Implications for Sepsis Treatment

The findings highlight the growing importance of precision medicine in critical care. Previous immunotherapy trials in sepsis often failed to demonstrate benefit, in part because they treated the condition as a single disease rather than a spectrum of immune responses.

By identifying patients with distinct immune dysfunction patterns and tailoring treatment accordingly, the ImmunoSep trial demonstrated measurable improvement in organ dysfunction within the first 9 days of illness.

However, investigators also emphasized the need for further research. The primary endpoint was a surrogate outcome based on organ failure scores rather than patient-centered outcomes such as survival or long-term recovery. In addition, laboratory testing required to classify immune states may not yet be widely available in all hospitals.

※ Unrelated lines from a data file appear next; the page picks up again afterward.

-- ==== Sys2Proof/Laws/Exec.lean ====
section
/-!
SUPPORT. What a command can do, said once for all instructions: whatever the state, it is one and the same primitive of
R11, or it is refused as a reserved opcode.
-/
namespace Sys2Proof.Machine

/-- A meaning that is the same primitive in every state. -/
def IsPrimitive (f : State → Result) : Prop :=
  (∃ r, ∀ s, f s = ok r s) ∨ (∀ s, f s = absent s) ∨ (∃ e, ∀ s, f s = raise e s) ∨ (∃ t, ∀ s, f s = awaitDigest t s)

theorem IsPrimitive.ok (r : Response) : IsPrimitive (Machine.ok r) := .inl ⟨r, fun _ => rfl⟩

theorem IsPrimitive.absent : IsPrimitive Machine.absent := .inr (.inl fun _ => rfl)

theorem IsPrimitive.raise (e : ErrorKind) : IsPrimitive (Machine.raise e) := .inr (.inr (.inl ⟨e, fun _ => rfl⟩))

theorem IsPrimitive.awaitDigest (t : Str) : IsPrimitive (Machine.awaitDigest t) :=
  .inr (.inr (.inr ⟨t, fun _ => rfl⟩))

theorem IsPrimitive.ite {c : Bool} {f g : State → Result} (hf : IsPrimitive f) (hg : IsPrimitive g) :
    IsPrimitive fun s => if c then f s else g s := by
  cases c
  · simpa using hg
  · simpa using hf

theorem readField_isPrimitive (f : Frame → BitVec 24) (code : CodeOperand) : IsPrimitive (readField f code) := by
  unfold readField
  cases code.valid26 with
  | none => exact .raise _
  | some b => exact .ok _

/-- Every one of the seven operations is one primitive, chosen by its operand alone (R31, R176). -/
theorem exec_isPrimitive (i : Instr) (h : i.isReserved = false) : IsPrimitive (exec i) := by
  cases i <;> first | (simp [Instr.isReserved] at h; done) | skip
  case w26Enc id => exact .ite .absent (.ite (.raise _) (.awaitDigest _))
  case w64Enc id => exact .ite .absent (.ite (.raise _) (.ok _))
  case w26Dec code =>
    refine .ite .absent ?_
    cases code.valid26 with
    | none => exact .raise _
    | some b => exact .ok _
  case w64Dec code => exact .ite .absent (.ok _)
  all_goals exact readField_isPrimitive _ _

/-- A reserved opcode has no next state (R62). -/
theorem exec_reserved (i : Instr) (s : State) (h : i.isReserved = true) : ∃ op, exec i s = .refused (.reservedOpcode op) := by
  cases i <;> first | (simp [Instr.isReserved] at h; done) | exact ⟨_, rfl⟩

/-- If a command answers a next state, it is this one of a primitive. -/
theorem exec_next_cases {i : Instr} {s t : State} (h : exec i s = .next t) :
    (∃ r, t = { s with phase := .idle, rspPort := s.rspPort ++ [r] }) ∨
    (∃ r, t = { s with rspPort := s.rspPort ++ [r] }) ∨
    (∃ q, t = { s with phase := .waitDigest, latch := q, dreq := some q, dans := none }) := by
  cases hr : i.isReserved
  · obtain ⟨r, e⟩ | e | ⟨k, e⟩ | ⟨q, e⟩ := exec_isPrimitive i hr
    · rw [e, ok_eq] at h; cases h; exact .inl ⟨r, rfl⟩
    · rw [e, absent_eq] at h; cases h; exact .inl ⟨_, rfl⟩
    · rw [e, raise_eq] at h; cases h; exact .inr (.inl ⟨_, rfl⟩)
    · rw [e, awaitDigest_eq] at h; cases h; exact .inr (.inr ⟨q, rfl⟩)
  · obtain ⟨op, e⟩ := exec_reserved i s hr
    rw [e] at h; cases h

/-- A command that waits for a digest is a `W26.ENC` of 1 to 10 characters, and the request is its text (R25, R100). -/
theorem exec_awaits {i : Instr} {s t : State} (h : exec i s = .next t) (hp : t.phase = .waitDigest)
    (hs : s.phase ≠ .waitDigest) :
    ∃ id, i = .w26Enc id ∧ id.present = true ∧ 1 ≤ id.len.toNat ∧ id.len.toNat ≤ 10 ∧
      t = { s with phase := .waitDigest, latch := id.text, dreq := some id.text, dans := none } := by
  have no : ∀ r, t ≠ { s with phase := .idle, rspPort := s.rspPort ++ [r] } := by
    rintro r rfl; simp at hp
  have no' : ∀ r, t ≠ { s with rspPort := s.rspPort ++ [r] } := by
    rintro r rfl; exact hs hp
  cases i
  case w26Enc id =>
    have h : execW26Enc id s = .next t := h
    obtain ⟨_, e⟩ | ⟨_, _, e⟩ | ⟨h1, h2, h3, e⟩ := execW26Enc_cases id s
    · rw [e, absent_eq] at h; cases h; exact absurd rfl (no _)
    · rw [e, raise_eq] at h; cases h; exact absurd rfl (no' _)
    · rw [e, awaitDigest_eq] at h; cases h; exact ⟨id, rfl, h1, h2, h3, rfl⟩
  case w64Enc id =>
    have h : execW64Enc id s = .next t := h
    obtain ⟨_, e⟩ | ⟨_, _, e⟩ | ⟨_, _, _, e⟩ := execW64Enc_cases id s
    · rw [e, absent_eq] at h; cases h; exact absurd rfl (no _)
    · rw [e, raise_eq] at h; cases h; exact absurd rfl (no' _)
    · rw [e, ok_eq] at h; cases h; exact absurd rfl (no _)
  case w26Dec code =>
    have h : execW26Dec code s = .next t := h
    obtain ⟨_, e⟩ | ⟨_, e⟩ | ⟨_, _, _, e⟩ := execW26Dec_cases code s
    · rw [e, absent_eq] at h; cases h; exact absurd rfl (no _)
    · rw [e, raise_eq] at h; cases h; exact absurd rfl (no' _)
    · rw [e, ok_eq] at h; cases h; exact absurd rfl (no _)
  case w64Dec code =>
    have h : execW64Dec code s = .next t := h
    obtain ⟨_, e⟩ | ⟨_, e⟩ := execW64Dec_cases code s
    · rw [e, absent_eq] at h; cases h; exact absurd rfl (no _)
    · rw [e, ok_eq] at h; cases h; exact absurd rfl (no _)
  case w26Rdfc code =>
    have h : readField _ code s = .next t := h
    obtain ⟨_, e⟩ | ⟨_, _, _, e⟩ := readField_cases _ code s
    · rw [e, raise_eq] at h; cases h; exact absurd rfl (no' _)
    · rw [e, ok_eq] at h; cases h; exact absurd rfl (no _)
  case w26Rdid code =>
    have h : readField _ code s = .next t := h
    obtain ⟨_, e⟩ | ⟨_, _, _, e⟩ := readField_cases _ code s
    · rw [e, raise_eq] at h; cases h; exact absurd rfl (no' _)
    · rw [e, ok_eq] at h; cases h; exact absurd rfl (no _)
  case w26Rdpay code =>
    have h : readField _ code s = .next t := h
    obtain ⟨_, e⟩ | ⟨_, _, _, e⟩ := readField_cases _ code s
    · rw [e, raise_eq] at h; cases h; exact absurd rfl (no' _)
    · rw [e, ok_eq] at h; cases h; exact absurd rfl (no _)
  all_goals exact nomatch h

end Sys2Proof.Machine
end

Still, the results suggest that biomarker-guided immunotherapy could represent an important step toward more personalized treatment strategies for sepsis.

As researchers continue to explore immune profiling and targeted therapies, precision approaches may help move sepsis treatment beyond one-size-fits-all protocols toward individualized care that addresses the underlying immune response driving each patient’s illness.